> [Supplied entries]:
_ _ _
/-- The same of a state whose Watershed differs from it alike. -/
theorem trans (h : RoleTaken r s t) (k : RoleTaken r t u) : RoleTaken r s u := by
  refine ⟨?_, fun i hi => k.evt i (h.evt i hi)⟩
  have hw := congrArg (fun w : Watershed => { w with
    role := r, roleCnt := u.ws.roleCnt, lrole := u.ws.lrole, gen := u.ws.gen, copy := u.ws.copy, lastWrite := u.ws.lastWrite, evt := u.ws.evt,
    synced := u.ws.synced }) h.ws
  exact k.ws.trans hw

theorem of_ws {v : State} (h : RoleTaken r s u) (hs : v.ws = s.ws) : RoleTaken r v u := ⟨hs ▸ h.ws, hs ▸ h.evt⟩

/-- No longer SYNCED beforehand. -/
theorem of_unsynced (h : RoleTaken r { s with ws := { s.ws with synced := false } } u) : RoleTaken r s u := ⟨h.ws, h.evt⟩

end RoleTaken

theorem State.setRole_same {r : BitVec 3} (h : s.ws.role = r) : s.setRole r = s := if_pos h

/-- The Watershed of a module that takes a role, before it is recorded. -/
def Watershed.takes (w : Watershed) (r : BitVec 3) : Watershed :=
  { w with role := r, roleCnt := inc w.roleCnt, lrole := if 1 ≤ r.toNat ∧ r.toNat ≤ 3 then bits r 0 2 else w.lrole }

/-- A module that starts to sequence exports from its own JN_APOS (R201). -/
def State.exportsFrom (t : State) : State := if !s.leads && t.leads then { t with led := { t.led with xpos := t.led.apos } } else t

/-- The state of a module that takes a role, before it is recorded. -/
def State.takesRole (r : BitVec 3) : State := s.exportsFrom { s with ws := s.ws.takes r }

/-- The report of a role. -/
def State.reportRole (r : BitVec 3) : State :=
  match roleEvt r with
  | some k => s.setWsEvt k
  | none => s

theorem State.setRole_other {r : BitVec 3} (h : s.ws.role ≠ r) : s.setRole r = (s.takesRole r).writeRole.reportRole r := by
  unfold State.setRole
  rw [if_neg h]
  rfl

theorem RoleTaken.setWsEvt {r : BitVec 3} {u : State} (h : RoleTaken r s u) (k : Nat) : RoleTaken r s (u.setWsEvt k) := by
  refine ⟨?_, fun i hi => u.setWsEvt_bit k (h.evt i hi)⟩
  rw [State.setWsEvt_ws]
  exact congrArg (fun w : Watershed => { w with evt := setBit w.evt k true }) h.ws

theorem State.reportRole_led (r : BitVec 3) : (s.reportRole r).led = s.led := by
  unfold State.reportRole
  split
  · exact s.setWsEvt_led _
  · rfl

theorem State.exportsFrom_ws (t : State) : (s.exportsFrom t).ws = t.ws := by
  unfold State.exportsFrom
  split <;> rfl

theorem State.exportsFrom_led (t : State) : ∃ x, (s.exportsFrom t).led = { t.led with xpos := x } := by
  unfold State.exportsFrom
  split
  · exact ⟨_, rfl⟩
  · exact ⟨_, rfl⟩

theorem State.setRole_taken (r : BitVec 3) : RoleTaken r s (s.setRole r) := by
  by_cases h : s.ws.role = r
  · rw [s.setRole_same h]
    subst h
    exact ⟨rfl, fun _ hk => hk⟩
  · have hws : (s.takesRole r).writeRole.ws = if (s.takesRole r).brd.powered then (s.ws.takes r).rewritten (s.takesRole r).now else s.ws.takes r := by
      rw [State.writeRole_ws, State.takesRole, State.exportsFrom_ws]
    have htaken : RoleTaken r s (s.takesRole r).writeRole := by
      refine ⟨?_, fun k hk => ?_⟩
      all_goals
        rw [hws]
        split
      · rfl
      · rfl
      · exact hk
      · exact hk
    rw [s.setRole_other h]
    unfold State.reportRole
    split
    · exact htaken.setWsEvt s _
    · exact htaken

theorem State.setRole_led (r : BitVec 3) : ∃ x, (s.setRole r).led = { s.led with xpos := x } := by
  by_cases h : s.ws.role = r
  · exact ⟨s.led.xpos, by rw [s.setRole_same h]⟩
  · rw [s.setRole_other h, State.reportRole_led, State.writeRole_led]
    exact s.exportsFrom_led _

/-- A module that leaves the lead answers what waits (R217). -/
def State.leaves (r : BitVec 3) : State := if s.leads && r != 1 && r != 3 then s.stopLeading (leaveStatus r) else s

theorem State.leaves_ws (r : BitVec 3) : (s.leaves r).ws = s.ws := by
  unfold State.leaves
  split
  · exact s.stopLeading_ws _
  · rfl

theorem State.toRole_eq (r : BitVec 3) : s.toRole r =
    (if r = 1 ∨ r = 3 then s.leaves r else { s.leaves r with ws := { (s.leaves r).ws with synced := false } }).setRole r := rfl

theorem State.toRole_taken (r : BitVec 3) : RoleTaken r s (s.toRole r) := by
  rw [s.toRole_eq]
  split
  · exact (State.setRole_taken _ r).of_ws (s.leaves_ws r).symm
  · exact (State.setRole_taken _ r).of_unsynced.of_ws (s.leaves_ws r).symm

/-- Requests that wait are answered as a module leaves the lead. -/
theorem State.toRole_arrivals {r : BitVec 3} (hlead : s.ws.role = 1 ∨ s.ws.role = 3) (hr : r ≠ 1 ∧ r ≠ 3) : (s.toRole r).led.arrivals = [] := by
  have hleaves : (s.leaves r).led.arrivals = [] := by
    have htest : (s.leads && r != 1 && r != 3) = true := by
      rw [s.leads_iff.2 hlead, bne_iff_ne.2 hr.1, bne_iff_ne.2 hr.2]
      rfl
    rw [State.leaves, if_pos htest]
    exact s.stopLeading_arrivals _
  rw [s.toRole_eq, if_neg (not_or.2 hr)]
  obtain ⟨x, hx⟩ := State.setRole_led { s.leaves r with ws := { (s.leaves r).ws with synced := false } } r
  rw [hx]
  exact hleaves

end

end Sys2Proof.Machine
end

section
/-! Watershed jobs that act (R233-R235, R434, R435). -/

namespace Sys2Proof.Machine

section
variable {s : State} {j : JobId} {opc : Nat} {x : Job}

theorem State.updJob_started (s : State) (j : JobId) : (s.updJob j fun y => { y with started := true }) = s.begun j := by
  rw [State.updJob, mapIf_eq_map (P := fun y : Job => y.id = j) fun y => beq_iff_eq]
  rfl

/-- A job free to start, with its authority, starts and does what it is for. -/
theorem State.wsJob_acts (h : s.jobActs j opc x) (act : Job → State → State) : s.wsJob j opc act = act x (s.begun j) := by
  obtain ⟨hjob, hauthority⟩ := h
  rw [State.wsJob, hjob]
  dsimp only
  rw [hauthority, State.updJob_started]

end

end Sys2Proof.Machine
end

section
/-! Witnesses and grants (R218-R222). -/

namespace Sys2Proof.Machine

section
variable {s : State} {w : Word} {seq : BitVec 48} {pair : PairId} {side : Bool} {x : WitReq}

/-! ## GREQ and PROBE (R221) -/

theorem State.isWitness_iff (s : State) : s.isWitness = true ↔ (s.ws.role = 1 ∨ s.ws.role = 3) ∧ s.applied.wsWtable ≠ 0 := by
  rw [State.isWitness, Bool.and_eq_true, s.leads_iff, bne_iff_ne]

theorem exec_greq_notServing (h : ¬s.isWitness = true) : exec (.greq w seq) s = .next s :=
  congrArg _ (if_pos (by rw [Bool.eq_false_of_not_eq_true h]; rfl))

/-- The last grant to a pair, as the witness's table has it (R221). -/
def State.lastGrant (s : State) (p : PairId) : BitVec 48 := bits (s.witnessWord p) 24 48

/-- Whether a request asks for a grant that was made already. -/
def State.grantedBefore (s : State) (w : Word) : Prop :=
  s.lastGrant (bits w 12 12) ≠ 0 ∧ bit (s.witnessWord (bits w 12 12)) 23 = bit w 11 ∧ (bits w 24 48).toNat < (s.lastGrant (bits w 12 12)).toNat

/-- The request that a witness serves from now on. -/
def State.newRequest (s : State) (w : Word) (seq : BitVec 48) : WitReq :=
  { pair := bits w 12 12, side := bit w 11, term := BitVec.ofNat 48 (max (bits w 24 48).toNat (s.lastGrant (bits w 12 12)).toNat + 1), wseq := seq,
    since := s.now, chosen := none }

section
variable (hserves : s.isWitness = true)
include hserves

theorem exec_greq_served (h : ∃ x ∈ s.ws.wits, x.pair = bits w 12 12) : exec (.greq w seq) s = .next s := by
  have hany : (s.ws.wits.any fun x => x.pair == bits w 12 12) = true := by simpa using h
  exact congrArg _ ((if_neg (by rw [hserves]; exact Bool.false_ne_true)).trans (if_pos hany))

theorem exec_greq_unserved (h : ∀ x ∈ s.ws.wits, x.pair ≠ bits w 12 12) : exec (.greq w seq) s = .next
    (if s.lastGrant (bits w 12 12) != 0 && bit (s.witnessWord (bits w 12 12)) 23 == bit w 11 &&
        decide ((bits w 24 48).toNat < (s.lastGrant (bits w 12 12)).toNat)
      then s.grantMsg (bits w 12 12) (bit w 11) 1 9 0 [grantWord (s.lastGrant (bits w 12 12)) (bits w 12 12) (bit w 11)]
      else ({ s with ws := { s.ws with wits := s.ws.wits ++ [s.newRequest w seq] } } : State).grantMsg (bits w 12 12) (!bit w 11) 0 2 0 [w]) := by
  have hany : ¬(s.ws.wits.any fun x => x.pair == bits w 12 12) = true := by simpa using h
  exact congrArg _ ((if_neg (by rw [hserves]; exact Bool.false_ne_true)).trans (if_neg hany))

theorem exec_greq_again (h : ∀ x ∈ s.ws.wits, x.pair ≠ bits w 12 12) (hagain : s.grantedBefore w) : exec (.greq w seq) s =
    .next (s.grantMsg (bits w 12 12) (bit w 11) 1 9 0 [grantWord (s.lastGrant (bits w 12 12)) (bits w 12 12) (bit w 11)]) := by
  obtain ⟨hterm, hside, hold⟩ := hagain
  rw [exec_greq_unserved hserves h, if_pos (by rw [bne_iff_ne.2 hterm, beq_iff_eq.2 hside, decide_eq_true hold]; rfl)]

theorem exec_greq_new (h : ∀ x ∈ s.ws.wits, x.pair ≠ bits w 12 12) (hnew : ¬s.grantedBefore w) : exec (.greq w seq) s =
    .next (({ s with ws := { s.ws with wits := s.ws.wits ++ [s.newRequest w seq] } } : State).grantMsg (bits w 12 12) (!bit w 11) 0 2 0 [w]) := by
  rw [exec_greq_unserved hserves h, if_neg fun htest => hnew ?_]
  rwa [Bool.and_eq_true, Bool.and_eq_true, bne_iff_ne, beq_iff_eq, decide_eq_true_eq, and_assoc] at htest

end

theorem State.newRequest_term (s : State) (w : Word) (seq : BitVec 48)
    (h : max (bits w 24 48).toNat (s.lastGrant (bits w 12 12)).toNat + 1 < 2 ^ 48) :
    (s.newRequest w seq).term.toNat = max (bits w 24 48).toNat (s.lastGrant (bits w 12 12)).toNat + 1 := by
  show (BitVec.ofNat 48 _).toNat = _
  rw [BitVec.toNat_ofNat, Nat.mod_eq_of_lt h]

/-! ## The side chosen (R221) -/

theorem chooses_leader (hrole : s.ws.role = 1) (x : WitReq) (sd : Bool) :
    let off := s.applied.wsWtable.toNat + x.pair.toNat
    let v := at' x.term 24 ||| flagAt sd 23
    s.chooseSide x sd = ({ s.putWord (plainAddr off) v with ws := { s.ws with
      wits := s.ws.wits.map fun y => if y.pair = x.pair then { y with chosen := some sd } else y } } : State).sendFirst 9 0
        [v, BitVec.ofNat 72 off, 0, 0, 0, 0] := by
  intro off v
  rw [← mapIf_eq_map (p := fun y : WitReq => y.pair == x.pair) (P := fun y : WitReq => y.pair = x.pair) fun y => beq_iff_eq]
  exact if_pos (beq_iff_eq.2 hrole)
_ _ _
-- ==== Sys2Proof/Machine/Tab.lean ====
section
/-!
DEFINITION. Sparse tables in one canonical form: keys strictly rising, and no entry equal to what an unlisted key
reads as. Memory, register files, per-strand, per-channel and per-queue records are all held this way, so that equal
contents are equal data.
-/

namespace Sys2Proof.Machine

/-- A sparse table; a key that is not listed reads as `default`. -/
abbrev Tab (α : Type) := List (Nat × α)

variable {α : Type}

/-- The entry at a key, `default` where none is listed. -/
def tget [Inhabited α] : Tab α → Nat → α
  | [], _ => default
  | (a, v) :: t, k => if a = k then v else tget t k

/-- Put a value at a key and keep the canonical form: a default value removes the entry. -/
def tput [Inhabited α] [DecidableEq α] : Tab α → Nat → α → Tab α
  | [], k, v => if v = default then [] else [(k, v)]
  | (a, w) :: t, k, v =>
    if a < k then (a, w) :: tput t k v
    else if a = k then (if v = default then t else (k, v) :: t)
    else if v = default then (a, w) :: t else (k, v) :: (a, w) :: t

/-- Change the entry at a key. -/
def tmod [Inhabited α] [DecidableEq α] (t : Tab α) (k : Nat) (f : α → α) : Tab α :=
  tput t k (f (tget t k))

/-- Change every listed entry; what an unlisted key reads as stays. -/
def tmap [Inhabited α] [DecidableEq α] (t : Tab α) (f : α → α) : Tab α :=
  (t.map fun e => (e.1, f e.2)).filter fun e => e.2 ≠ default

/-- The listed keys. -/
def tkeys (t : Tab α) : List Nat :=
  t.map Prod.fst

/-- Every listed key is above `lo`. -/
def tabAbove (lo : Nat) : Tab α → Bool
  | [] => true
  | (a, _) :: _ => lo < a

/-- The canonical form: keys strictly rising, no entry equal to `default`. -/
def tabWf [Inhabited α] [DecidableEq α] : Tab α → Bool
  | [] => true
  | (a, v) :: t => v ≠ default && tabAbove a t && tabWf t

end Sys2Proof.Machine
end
_ _ _
> [What the task asks]:
Note how many lines in the listing above hold the string "tabAbove", then give only that figure.

> [Solution for this problem]:
2